[Problem statement]:
Your output should be the lines of the data that follow, reproduced exactly from the first through the line bearing "decision D1). -/".

::::::::

/-- A step faults with a record exactly when the record's condition holds before the step (R62 to R66;
decisions D5, D7, D8 and D10, assumptions 3 and 8). -/
def Obligations.FaultIsRecordedExactlyOnItsCondition : Prop :=
  ∀ (s t : State) (r : FaultRecord), step s = .next t → (t.fault = some r ↔ RecordMatches s r)

/-- At most one fault condition holds in a state (R67, which the spec marks as derived). -/
def Obligations.FaultConditionsExcludeEachOther : Prop :=
  ∀ (s : State) (r q : FaultRecord), RecordMatches s r → RecordMatches s q → r = q

/-- A faulted state is terminal: every later step of the run stops with the same record (R69; decisions
D8 and D16, assumptions 3 and 4). -/
def Obligations.FaultedRunStaysFaulted : Prop :=
  ∀ (s t : State) (r : FaultRecord) (k : Nat), step s = .next t → t.fault = some r →
    Host.Core.run core (k + 1) t = .fault (.failed r)

/-! ### Invariants -/

/-- Every step keeps the invariant: `0 <= ip <= L`, and a fault record matches its state (R13, R66, R68,
derived in the spec from decisions D5 and D7 among others; assumptions 3 and 8). -/
def Obligations.StepKeepsTheInvariant : Prop :=
  ∀ s t : State, Inv s → step s = .next t → Inv t

/-- Every start state has the invariant, and so has the reset state (R76; the reset state's registers
and program are the model's choice, assumption 5). -/
def Obligations.StartStatesHaveTheInvariant : Prop :=
  (∀ l : Launch, Inv (launch l)) ∧ Inv State.reset

/-- No step widens the register file (R11, derived in the spec). -/
def Obligations.RegisterFileNeverWidens : Prop :=
  ∀ s t : State, step s = .next t → regFileWidth t ≤ regFileWidth s

/-- A run whose registers fit in `w` bits at any point never overflows `w` bits afterwards, so a
realisation with `REG_WIDTH = w` is exact (R11, R80; decision D1). -/
def Obligations.FixedWidthRunNeverOverflows : Prop :=
  ∀ (w k : Nat) (s t : State), 3 ≤ w → FitsWidth w s → Host.Core.run core k s = .next t → FitsWidth w t

/-- R14: the output starts empty, only `out` writes it and appends exactly one token, nothing already
there ever changes, nothing reads it, and it is the result of a run that halts. -/
def Obligations.OutputSequenceOnlyGrows : Prop :=
  (∀ l : Launch, (launch l).out = []) ∧
  (∀ (i : Instr) (s t : State), exec i s = .next t → (∀ x, i ≠ .out x) → t.out = s.out) ∧
  (∀ (x : Combo) (s t : State), x ≠ .seven → exec (.out x) s = .next t →
    ∃ tok, t.out = s.out ++ [tok]) ∧
  (∀ (k : Nat) (s t : State), Host.Core.run core k s = .next t →
    ∃ later, t.out = s.out ++ later ∧ later.length ≤ k) ∧
  (∀ (i : Instr) (s t : State) (o : List Token), exec i s = .next t →
    ∃ t', exec i { s with out := o } = .next t' ∧ t = { t' with out := t.out }) ∧
  (∀ (n : Nat) (s t : State), runWithin n s = .halted t → outputOf (runWithin n s) = some t.out)

/-- No run changes a cell of the program or its length (R15, R28, R60). -/
def Obligations.RunNeverChangesTheProgram : Prop :=
  ∀ (k : Nat) (s t : State), Host.Core.run core k s = .next t →
    t.prog.length = s.prog.length ∧ ∀ a, readCell t.prog a = readCell s.prog a

/-- A run of a program that passes the host's checks of R80 and R88 never faults, from any even `ip` in
bounds, and stays on even cells. The checks read as `hostChecks` reads them, on the pairs at even cells,
are the model's form of R80's advice (assumption 20). -/
def Obligations.HostCheckedProgramNeverFaults : Prop :=
  ∀ (k : Nat) (s t : State), hostChecks s.prog = true → s.fault = none → s.ip % 2 = 0 →
    s.ip ≤ s.prog.length → Host.Core.run core k s = .next t →
    t.fault = none ∧ t.ip % 2 = 0 ∧ t.ip ≤ t.prog.length

/-! ### Runs -/

/-- A taken `jnz` to its own cell repeats its state for ever (R48, R57 c). -/
def Obligations.JumpToItselfHangs : Prop :=
  ∀ (s : State) (x : Cell), s.fault = none → s.A ≠ 0 → readCell s.prog s.ip = some 3 →
    readCell s.prog (s.ip + 1) = some x → x.toNat = s.ip →
    Hangs s ∧ ∀ k, Host.Core.run core k s = .next s

/-- The runner halts in the states that steps lead to, and fails with the records they hold, within its
budget and not otherwise (R47, R81; decision D15; the runner is the model's own, assumption 14; that a
faulting step leads to a state which holds the record is assumption 3, decisions D7 and D8). -/
def Obligations.RunnerAgreesWithTheSteps : Prop :=
  ∀ (n : Nat) (s : State),
    (∀ t, runWithin n s = .halted t ↔
      ∃ k, k ≤ n ∧ Host.Core.run core k s = .next t ∧ t.halted = true) ∧
    (∀ r, runWithin n s = .failed r ↔
      ∃ k t, k ≤ n ∧ Host.Core.run core k s = .next t ∧ t.fault = some r)

/-- A run has one outcome, whatever the budgets it is watched with: it does not halt in two states, fail
with two records, or halt and fail (R47, R49). -/
def Obligations.RunHasOneOutcome : Prop :=
  ∀ (n m : Nat) (s : State),
    (∀ t u, runWithin n s = .halted t → runWithin m s = .halted u → t = u) ∧
    (∀ r q, runWithin n s = .failed r → runWithin m s = .failed q → r = q) ∧
    (∀ t r, runWithin n s = .halted t → runWithin m s ≠ .failed r)

/-! ### Launch and ports -/

/-- The start state of any launch (R19, R76; decisions D14 and D8), whatever ran before it; the
reset state is that of the launch which assumption 5 chooses. -/
def Obligations.LaunchStartsAFreshRun : Prop :=
  (∀ (P : Memory) (a b c : Nat),
    launch ⟨P, a, b, c⟩ = { ip := 0, A := a, B := b, C := c, out := [], fault := none, prog := P }) ∧
  State.reset = launch ⟨[], 0, 0, 0⟩

/-- A launch from numbers is refused exactly when one of them is above 7 (R40; decision D4, assumption 13);
otherwise the program holds those numbers. -/
def Obligations.LaunchRefusesNumbersAboveSeven : Prop :=
  ∀ (cells : List Nat) (a b c : Nat),
    ((∃ e, launchNumbers cells a b c = .error e) ↔ ∃ v, v ∈ cells ∧ 7 < v) ∧
    ∀ s, launchNumbers cells a b c = .ok s → s.prog.map BitVec.toNat = cells ∧ s.A = a ∧ s.B = b ∧ s.C = c

/-- A fixed-width realisation of at least 128 bits takes a launch exactly when the cells are cells and
every register value fits (R80, R10; decisions D1 and D4, assumptions 7 and 13). -/
def Obligations.FixedWidthLaunchChecksItsValues : Prop :=
  ∀ (w : Nat) (cells : List Nat) (a b c : Nat), 128 ≤ w →
    ((∃ s, launchWith (some w) cells a b c = .ok s) ↔
      (∀ v, v ∈ cells → v ≤ 7) ∧ a < 2 ^ w ∧ b < 2 ^ w ∧ c < 2 ^ w) ∧
    ∀ s, launchWith (some w) cells a b c = .ok s → FitsWidth w s

/-- `MemRead` gives the cells in order, all of them or none (R7, R20, R23). -/
def Obligations.MemReadIsWholeOrNothing : Prop :=
  ∀ (P : Memory) (addr n : Nat) (l : List Cell),
    memRead P addr n = some l ↔
      addr + n ≤ P.length ∧ l.length = n ∧ ∀ i, i < n → l[i]? = readCell P (addr + i)

/-- The token port carries the output: without `start`, an edge appends to the output what the port
shows, and the port is valid exactly then (R82, R89; decisions D12 and D13). That `out_token` is none when
it is not valid is the model's own choice (assumption 9); of a cycle with `start` the statement says
nothing (assumption 21). -/
def Obligations.TokenPortCarriesTheOutput : Prop :=
  ∀ (inp : PortsIn) (s : State), inp.start = false →
    (clockEdge inp s).out = s.out ++ (portsOf s).outToken.toList ∧
    (portsOf s).outValid = (portsOf s).outToken.isSome

/-- The cause of a fault can be read off the ports and the program, as R82 says (derived in the spec;
decisions D9 and D12, assumption 15; the ports' form is assumption 9). -/
def Obligations.FaultCauseIsReadOffThePorts : Prop :=
  ∀ (s : State) (r : FaultRecord), Inv s → s.fault = some r →
    causeFromPorts s.prog (portsOf s) = some r.cause

/-- `start` begins a fresh run whatever the state; without it a halted or faulted state holds (R82, R84,
R89; decisions D12 and D13). That the program is an input read with `start` and taken into the state is the
model's own choice (assumption 10): in R82 `start` samples the registers and the store stands outside. -/
def Obligations.OnlyStartLeavesAFinishedRun : Prop :=
  ∀ (inp : PortsIn) (s : State),
    (inp.start = true → clockEdge inp s = launch ⟨inp.prog, inp.a0, inp.b0, inp.c0⟩) ∧
    (inp.start = false → s.halted = true ∨ s.faulted = true → clockEdge inp s = s)
end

::::::::

[Your solution]:
/-- A step faults with a record exactly when the record's condition holds before the step (R62 to R66;
decisions D5, D7, D8 and D10, assumptions 3 and 8). -/
def Obligations.FaultIsRecordedExactlyOnItsCondition : Prop :=
  ∀ (s t : State) (r : FaultRecord), step s = .next t → (t.fault = some r ↔ RecordMatches s r)

/-- At most one fault condition holds in a state (R67, which the spec marks as derived). -/
def Obligations.FaultConditionsExcludeEachOther : Prop :=
  ∀ (s : State) (r q : FaultRecord), RecordMatches s r → RecordMatches s q → r = q

/-- A faulted state is terminal: every later step of the run stops with the same record (R69; decisions
D8 and D16, assumptions 3 and 4). -/
def Obligations.FaultedRunStaysFaulted : Prop :=
  ∀ (s t : State) (r : FaultRecord) (k : Nat), step s = .next t → t.fault = some r →
    Host.Core.run core (k + 1) t = .fault (.failed r)

/-! ### Invariants -/

/-- Every step keeps the invariant: `0 <= ip <= L`, and a fault record matches its state (R13, R66, R68,
derived in the spec from decisions D5 and D7 among others; assumptions 3 and 8). -/
def Obligations.StepKeepsTheInvariant : Prop :=
  ∀ s t : State, Inv s → step s = .next t → Inv t

/-- Every start state has the invariant, and so has the reset state (R76; the reset state's registers
and program are the model's choice, assumption 5). -/
def Obligations.StartStatesHaveTheInvariant : Prop :=
  (∀ l : Launch, Inv (launch l)) ∧ Inv State.reset

/-- No step widens the register file (R11, derived in the spec). -/
def Obligations.RegisterFileNeverWidens : Prop :=
  ∀ s t : State, step s = .next t → regFileWidth t ≤ regFileWidth s

/-- A run whose registers fit in `w` bits at any point never overflows `w` bits afterwards, so a
realisation with `REG_WIDTH = w` is exact (R11, R80; decision D1). -/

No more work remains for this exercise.